Decomposition of socioeconomic inequalities in zero-dose children aged 12–23 months in India
2025
Children who do not receive the preliminary dose of the DTP-containing vaccine are likely to be known as zero-dose, occurring due to limited access to healthcare services and several sociodemographic patterns. In India, 6.67% points (pp) of children remain zero-dose, and a significant inequality exists due to socioeconomic factors. Therefore, this study measures the magnitude of the socioeconomic gap and quantifies the key determinants that contribute to the zero-dose inequality using the National Family Health Survey fifth round (NFHS-5) data. A cross-sectional sampling data of 41,132 children aged 12–23 months was considered to employ several descriptive statistics, including a chi-squared test. We utilized the Wagstaff concentration curve (WCC) and concentration index (WCI) to represent the zero-dose inequality.
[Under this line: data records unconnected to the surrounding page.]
-- ==== Sys2Proof/Machine/RegTable.lean ====
section
/-! DEFINITION. The register tables of spec/, row by row: offset in the page, step and count of a numbered run, the
bits of each access code of R7, and the reset value before straps and image (R8). -/

namespace Sys2Proof.Machine

/-- One row of a register table. The masks say which bits carry the access codes RW, W1C, W1S, WO and RWL of R7;
bits in none of them are RO or reserved. -/
structure RegDef where
  name : String
  off : Nat
  stride : Nat
  count : Nat
  rw : Nat
  w1c : Nat
  w1s : Nat
  wo : Nat
  rwl : Nat
  rst : Nat
  deriving DecidableEq, Repr

/-- The registers of the PWMC page (R55 of 02_cycle_and_time_base.md, R270 of 11_power_stage.md). -/
def regs_pwmc : List RegDef :=
  [ ⟨"TB_CTRL", 0x40, 0x4, 1, 0xF, 0x0, 0x0, 0x0, 0x0, 0x8⟩,
    ⟨"TB_STAT", 0x44, 0x4, 1, 0x0, 0x0, 0x0, 0x0, 0x0, 0x0⟩,
    ⟨"TB_DT_LO", 0x48, 0x4, 1, 0x0, 0x0, 0x0, 0x0, 0x0, 0x0⟩,
    ⟨"TB_DT_HI", 0x4C, 0x4, 1, 0x0, 0x0, 0x0, 0x0, 0x0, 0x0⟩,
    ⟨"TB_CYC_LO", 0x50, 0x4, 1, 0x0, 0x0, 0x0, 0x0, 0x0, 0x0⟩,
    ⟨"TB_CYC_HI", 0x54, 0x4, 1, 0x0, 0x0, 0x0, 0x0, 0x0, 0x0⟩,
    ⟨"TB_TICK", 0x58, 0x4, 1, 0x0, 0x0, 0x0, 0x0, 0x0, 0x0⟩,
    ⟨"TB_FREQ_ADJ", 0x5C, 0x4, 1, 0xFFFFFFFF, 0x0, 0x0, 0x0, 0x0, 0x0⟩,
    ⟨"TB_SLEW_MAX", 0x60, 0x4, 1, 0x7F, 0x0, 0x0, 0x0, 0x0, 0xA⟩,
    ⟨"TB_STEP_LO", 0x64, 0x4, 1, 0xFFFFFFFF, 0x0, 0x0, 0x0, 0x0, 0x0⟩,
    ⟨"TB_STEP_HI", 0x68, 0x4, 1, 0xFFFFFFFF, 0x0, 0x0, 0x0, 0x0, 0x0⟩,
    ⟨"TB_FB_DEADLINE", 0x6C, 0x4, 1, 0x0, 0x0, 0x0, 0x0, 0xFFF, 0x4B0⟩,
    ⟨"TB_APP_DEADLINE", 0x70, 0x4, 1, 0x0, 0x0, 0x0, 0x0, 0xFFF, 0xAF0⟩,
    ⟨"TB_SVC_CNT", 0x74, 0x4, 1, 0x0, 0x0, 0x0, 0x0, 0x0, 0x0⟩,
    ⟨"TB_ERR", 0x78, 0x4, 1, 0x0, 0x7F, 0x0, 0x0, 0x0, 0x0⟩,
    ⟨"TB_CMD_LATE_CNT", 0x7C, 0x4, 1, 0xFFFF, 0x0, 0x0, 0x0, 0x0, 0x0⟩,
    ⟨"TB_OFFSET", 0x80, 0x4, 1, 0x0, 0x0, 0x0, 0x0, 0x0, 0x0⟩,
    ⟨"PWM_COM_CFG", 0x100, 0x4, 1, 0x0, 0x0, 0x0, 0x0, 0x4, 0x0⟩,
    ⟨"PWM_COM_STAT", 0x104, 0x4, 1, 0x0, 0x0, 0x0, 0x0, 0x0, 0x0⟩,
    ⟨"PWM_DT_FIX", 0x108, 0x4, 1, 0x0, 0x0, 0x0, 0x0, 0x3FF, 0xC8⟩,
    ⟨"PWM_ADT_TGT", 0x10C, 0x4, 1, 0x0, 0x0, 0x0, 0x0, 0xF07FF, 0x30100⟩,
    ⟨"PWM_ADT_LIM", 0x110, 0x4, 1, 0x0, 0x0, 0x0, 0x0, 0x3FF03FF, 0xC80004⟩,
    ⟨"PWM_COM_ERR", 0x114, 0x4, 1, 0x0, 0x3, 0x0, 0x0, 0x0, 0x0⟩ ]

/-- The registers of the HDR page (R65 of 03_address_map_and_pages.md). -/
def regs_hdr : List RegDef :=
  [ ⟨"PAGE_ID", 0x0, 0x4, 1, 0x0, 0x0, 0x0, 0x0, 0x0, 0x0⟩,
    ⟨"PAGE_VER", 0x4, 0x4, 1, 0x0, 0x0, 0x0, 0x0, 0x0, 0x100⟩,
    ⟨"PAGE_CTRL", 0x8, 0x4, 1, 0x0, 0x0, 0x0, 0x0, 0x3, 0x1⟩,
    ⟨"PAGE_STAT", 0xC, 0x4, 1, 0x0, 0x0, 0x0, 0x0, 0x0, 0x8⟩,
    ⟨"IRQ_RAW", 0x10, 0x4, 1, 0x0, 0x0, 0x0, 0x0, 0x0, 0x0⟩,
    ⟨"IRQ_EN", 0x14, 0x4, 1, 0xFFFFFFFF, 0x0, 0x0, 0x0, 0x0, 0x0⟩,
    ⟨"IRQ_FORCE", 0x18, 0x4, 1, 0x0, 0x0, 0x0, 0x0, 0xFFFFFFFF, 0x0⟩,
    ⟨"IRQ_CLR", 0x1C, 0x4, 1, 0x0, 0xFFFFFFFF, 0x0, 0x0, 0x0, 0x0⟩,
    ⟨"PAGE_LOCK", 0x20, 0x4, 1, 0x0, 0x0, 0x0, 0xFFFFFFFF, 0x0, 0x0⟩,
    ⟨"PAGE_ERR", 0x24, 0x4, 1, 0x0, 0x0, 0x0, 0x0, 0x0, 0x0⟩ ]

/-- The registers of the SYS page (R77 of 03_address_map_and_pages.md, R87 of 04_straps_reset_power_up.md). -/
def regs_sys : List RegDef :=
  [ ⟨"SYS_ID", 0x40, 0x4, 1, 0x0, 0x0, 0x0, 0x0, 0x0, 0x9640B0⟩,
    ⟨"SYS_UID_LO", 0x44, 0x4, 1, 0x0, 0x0, 0x0, 0x0, 0x0, 0x0⟩,
    ⟨"SYS_UID_HI", 0x48, 0x4, 1, 0x0, 0x0, 0x0, 0x0, 0x0, 0x0⟩,
    ⟨"SYS_DECERR_LO", 0x4C, 0x4, 1, 0x0, 0x0, 0x0, 0x0, 0x0, 0x0⟩,
    ⟨"SYS_DECERR_HI", 0x50, 0x4, 1, 0x0, 0x2000, 0x0, 0x0, 0x0, 0x0⟩,
    ⟨"SYS_STRAP", 0x54, 0x4, 1, 0x0, 0x0, 0x0, 0x0, 0x0, 0x0⟩,
    ⟨"SYS_RST_CAUSE", 0x58, 0x4, 1, 0x0, 0x7F, 0x0, 0x0, 0x0, 0x0⟩,
    ⟨"SYS_RST_CTRL", 0x5C, 0x4, 1, 0x0, 0x0, 0x0, 0x0, 0x1, 0x0⟩,
    ⟨"SYS_WDT_CTRL", 0x60, 0x4, 1, 0x0, 0x0, 0x0, 0x0, 0xFFFF0003, 0x3E80000⟩,
    ⟨"SYS_WDT_KICK", 0x64, 0x4, 1, 0x0, 0x0, 0x0, 0xFFFFFFFF, 0x0, 0x0⟩,
    ⟨"SYS_WDT_CNT", 0x68, 0x4, 1, 0x0, 0x0, 0x0, 0x0, 0x0, 0x3E8⟩,
    ⟨"SYS_BOOT_STAT", 0x6C, 0x4, 1, 0x0, 0x0, 0x0, 0x0, 0x0, 0x0⟩ ]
Afterwards, WCI was decomposed to determine the major contributing factors to the socioeconomic gap in zero-dose. The overall prevalence of zero-dose children was 6.67 pp, and a socioeconomic gap in zero-dose by the household wealth index was 3.68 pp between the poorest and the richest. The WCI value for zero-dose due to the wealth index was − 0.12 (
p
< 0.001), revealed 25.15% of the inequality was contributed by the wealth index, 12.48% by maternal education, 11.57% by media exposure, 10.74% by antenatal care (ANC) visits, and 10.05% by place of children’s delivery. To reduce zero-dose among children, multi-dimensional interventions and strategies are needed to address not only economic deprivation but also disparities in maternal health education, access to healthcare, and informational reach. While wealth-related inequality is evident, the wealth index captures broader household assets and living conditions beyond income. Similarly, media exposure may reflect extended access to health-related knowledge, including immunization. Strengthening maternal education, improving ANC coverage, enhancing service delivery, and outreach in underserved areas are crucial steps toward equitable immunization coverage.